▸ **INPUT DATA**:
/-! ## Adaptive dead time (R301, R302) -/

/-- An echo mark with start tick `t` closes the watch that was open at `t`, the present one or one that has lapsed since (R301). -/
def State.echoSeen (s : State) (n t : Nat) : State :=
  let g := s.genCh n
  let win := s.io Reg.GEN_ADAPT_ECHO_WIN
  let now := match g.watch with
    | some tf => if tf ≤ t ∧ t ≤ tf + win then some tf else none
    | none => none
  match now, g.lapsed.find? (fun w => decide (w.1 ≤ t ∧ t < w.2 ∧ t ≤ w.1 + win)) with
  | some tf, _ =>
    (s.setIo (Reg.GEN_ECHO_E_LAST n) (min (t - tf) 0xFFF)).setGenCh n
      { g with watch := none, emax := some (max (g.emax.getD 0) (t - tf)) }
  | none, some w =>
    (s.setIo (Reg.GEN_ECHO_E_LAST n) (min (t - w.1) 0xFFF)).setGenCh n
      { g with lapsed := g.lapsed.erase w, emax := some (max (g.emax.getD 0) (t - w.1)) }
  | none, none => s

/-- ECHO_WATCH_TIMEOUT (R301): the watch is still open at tf + ECHO_WIN + 1. -/
def execEchoWatchTimeout (n : Fin 128) (s : State) : Result :=
  match (s.genCh n).watch with
  | none => .next s
  | some tf =>
    let t := tf + s.io Reg.GEN_ADAPT_ECHO_WIN + 1
    let s := s.runTo t
    .next (s.setGenCh n { s.genCh n with watch := none, lapsed := (tf, t) :: (s.genCh n).lapsed })

/-- The window update of one channel (R301, R302). -/
def State.deadTime (s : State) (n : Nat) : State :=
  if s.io (Reg.GEN_CH_CFG_ADAPT n) ≠ 1 then s else
  let g := s.genCh n
  let lo := 16 * s.io (Reg.GEN_DT_BND_RISE_LO n)
  let hi := 16 * s.io (Reg.GEN_DT_BND_RISE_HI n)
  let rise := s.io (Reg.GEN_RISE_ACT_RISE n)
  let miss := !g.lapsed.isEmpty
  let target := if miss then hi
    else match g.emax with
      | some e => s.io (Reg.GEN_FALL_FALL n) + 16 * (e + s.io Reg.GEN_ADAPT_MARGIN)
      | none => rise
  let r := if rise ≤ target then target else max target (rise - s.io Reg.GEN_ADAPT_STEP)
  let r := min (max r lo) hi
  let s := s.setIo (Reg.GEN_ECHO_E_MAX n) (min (g.emax.getD 0) 0xFFF)
  let s := s.setGenCh n { g with emax := none, lapsed := [] }
  let s := s.setRise n r
  if miss then
    let s := s.raisePost (Reg.GEN_STAT_NO_ECHO n) n
    if rise ≠ hi ∧ r = hi then s.post n else s
  else s

/-! ## Redundancy of the channel unit (R305) -/

/-- The channel unit is faulty: both outputs low, flags, event, dash source and grade G1 (R305, R474). -/
def State.faultUnit (s : State) (n : Nat) : State :=
  let g := s.genCh n
  if g.faulty then s else
  let s := (s.setGenCh n { g.each GenCopy.off with faulty := true, chg := [], bypassAt := none }).setIo (Reg.GEN_CMD_ACT n) 0
  let s := if s.testState then s else (s.setGate n true false).setGate n false false
  let s := (s.raisePost (Reg.GEN_STAT_CH_FAULT n) n).raiseIo (Reg.MEAS_FLAG_DASH n)
  (s.setChanSrc n true).raiseGrade 1 causeChUnit

/-- Periods in a row with a difference, of one copy. -/
def runOf (r : Nat × Nat × Nat) (c : Nat) : Nat := if c = 0 then r.1 else if c = 1 then r.2.1 else r.2.2

def setRun (r : Nat × Nat × Nat) (c v : Nat) : Nat × Nat × Nat :=
  if c = 0 then (v, r.2) else if c = 1 then (r.1, v, r.2.2) else (r.1, r.2.1, v)

/-- An upset strikes a copy: its output bits stand at the other level until its next edge or its reload (log entry 144). -/
def GenCopy.upset (c : GenCopy) : GenCopy := { c with outU := !c.outU, outL := !c.outL }

/-- One copy changed. -/
def GenCh.mapCopy (g : GenCh) (i : Nat) (f : GenCopy → GenCopy) : GenCh :=
  if i = 0 then { g with c0 := f g.c0 } else if i = 1 then { g with c1 := f g.c1 } else { g with c2 := f g.c2 }

/-- TMR_MISMATCH (R305): a copy differs from the others; with it fenced while another is struck, the remaining two differ. -/
def execTmrMismatch (n : Fin 128) (copy : Fin 3) (s : State) : Result :=
  let g := s.genCh n
  let fence := s.io (Reg.GEN_STAT_FENCE n)
  if g.faulty ∨ bitOf fence copy then .next s
  else if fence ≠ 0 then .next (s.faultUnit n)
  else
    let s := s.raisePost (Reg.GEN_STAT_TMR_ERR n) n
    if g.diff.getLsbD copy then .next s
    else
      let k := runOf g.runs copy + 1
      let s := s.setGenCh n { g.mapCopy copy GenCopy.upset with
        diff := setBit g.diff copy true, runs := setRun g.runs copy k }
      if k < 3 then .next (s.revote n)
      else
        let s := s.setIo (Reg.GEN_STAT_FENCE n) (withBit fence copy true)
        .next (if g.diff = 0 then s.revote n else s.faultUnit n)

/-- Boundary: differing copies are reloaded; a period without a difference restarts a copy's count (R305). -/
def State.tmrBoundary (s : State) (n : Nat) : State :=
  let g := s.genCh n
  let keep := fun c => if g.diff.getLsbD c then runOf g.runs c else 0
  let s := s.setGenCh n { g.each (fun _ => g.maj) with diff := 0, runs := (keep 0, keep 1, keep 2) }
  if g.diff = 0 then s else s.revote n

/-! ## Disabling (R308) -/

/-- One bit of a GEN_DIS write; the boundary of its tick takes the bit before (R293). -/
def State.disBit (s : State) (d : Die) (n : Nat) (on : Bool) : State :=
  let f := Reg.GEN_DIS_DIS (n / 32)
  if on && !s.isHub && s.bit d Reg.BAL_CFG_EN && s.inUse n then
    if bitOf (s.io f) (n % 32) then s else s.raisePost (Reg.GEN_STAT_DIS_REFUSED n) n
  else
    let g := s.genCh n
    let was := match g.disWas with
      | some (t, b) => if t = s.tb.ticks then b else bitOf (s.io f) (n % 32)
      | none => bitOf (s.io f) (n % 32)
    (s.setIo f (withBit (s.io f) (n % 32) on)).setGenCh n { g with disWas := some (s.tb.ticks, was) }

/-- GEN_DIS (R308): a write to GEN_DIS[w], which acts at the next boundary; in a balancing Cell a 1 is refused for a
channel in use. -/
def execGenDis (d : Die) (w : Fin 4) (v : Word) (s : State) : Result :=
  .next (if s.mayWrite d then
    (List.range 32).foldl (fun s j => s.disBit d (32 * w + j) (v.getLsbD j)) s else s)

/-- GATE_PAD_POWER_ON (R32): VDD33_CH has risen through 1.0 V, and the pads drive every gate pin low. -/
def execGatePadPowerOn (s : State) : Result :=
  .next { s with pins := { s.pins with padPower := true, gu := 0, gl := 0 } }

end Sys2Proof.Machine
end

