/-- A frame of `len` payload bytes may start now, or behind the frame in progress: in this period, with its gap ending before the
START of the next transmit slot, in this period or the next one. A START that comes while the frame in progress is sent goes
first; one of this tick has been served or is still to come, and one past the period's last tick is not reached (R66, R374, R375). -/
def State.openFits (s : State) (l len : Nat) : Bool :=
  let t := s.linkFree l
  let b := s.tickAt s.tb.nextB
  let xs := s.txStarts l
  let starts := (xs.filter s.inPeriod).map (fun x => 2000 * (s.tb.bTick + x)) ++ xs.map (fun x => 2000 * (b + x))
  s.io (Reg.NOL_LINK_CFG_EN l) = 1 && s.io (Reg.NOL_LINK_STAT_STATE l) ≠ linkDown && s.io (Reg.NOL_LINK_STAT_TX_SET l) ≠ 0
    && t < 2000 * b && starts.all (fun x => x < s.psNow || (x = s.psNow && x = (s.link l).slotAt) || t + s.linkPs l len < x)

/-- OPEN_FRAME_SEND (R375): the frame leaves, or waits for the next slot. -/
def execOpenFrameSend (l : Fin 32) (sleep : BitVec 4) (full : Bool) (s : State) : Result :=
  .next (if s.openFits l (s.openLen l) then txFifo full (s.toLinkFree l) ((s.toLinkFree l).sendOpen l sleep.toNat) else s)

/-- BULK_FRAME_SEND (R375, R376): the credit of the last STATUS, less the frames sent since it left the peer, covers the frame
rounded up to 64 bytes. -/
def execBulkFrameSend (l : Fin 32) (full : Bool) (s : State) : Result :=
  let x := s.link l
  match x.bulkQ with
  | [] => .next s
  | f :: fs =>
    let need := frameUnits f.payload.length * 64
    let used := (x.bulkSent.map (·.2)).sum
    if s.openFits l f.payload.length ∧ used + need ≤ x.credit then
      let s := s.toLinkFree l
      .next (txFifo full s ((s.setLink l { x with bulkQ := fs, bulkSent := (s.now16.toNat, need) :: x.bulkSent }).sendFrame l f))
    else .next s

end Sys2Proof.Machine
end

▸ **ABOUT THIS EXERCISE**: Copy each line of the data that contains the word "disBit", leaving the other lines out.

▸ **EXERCISE ANSWER**:
def State.disBit (s : State) (d : Die) (n : Nat) (on : Bool) : State :=
    (List.range 32).foldl (fun s j => s.disBit d (32 * w + j) (v.getLsbD j)) s else s)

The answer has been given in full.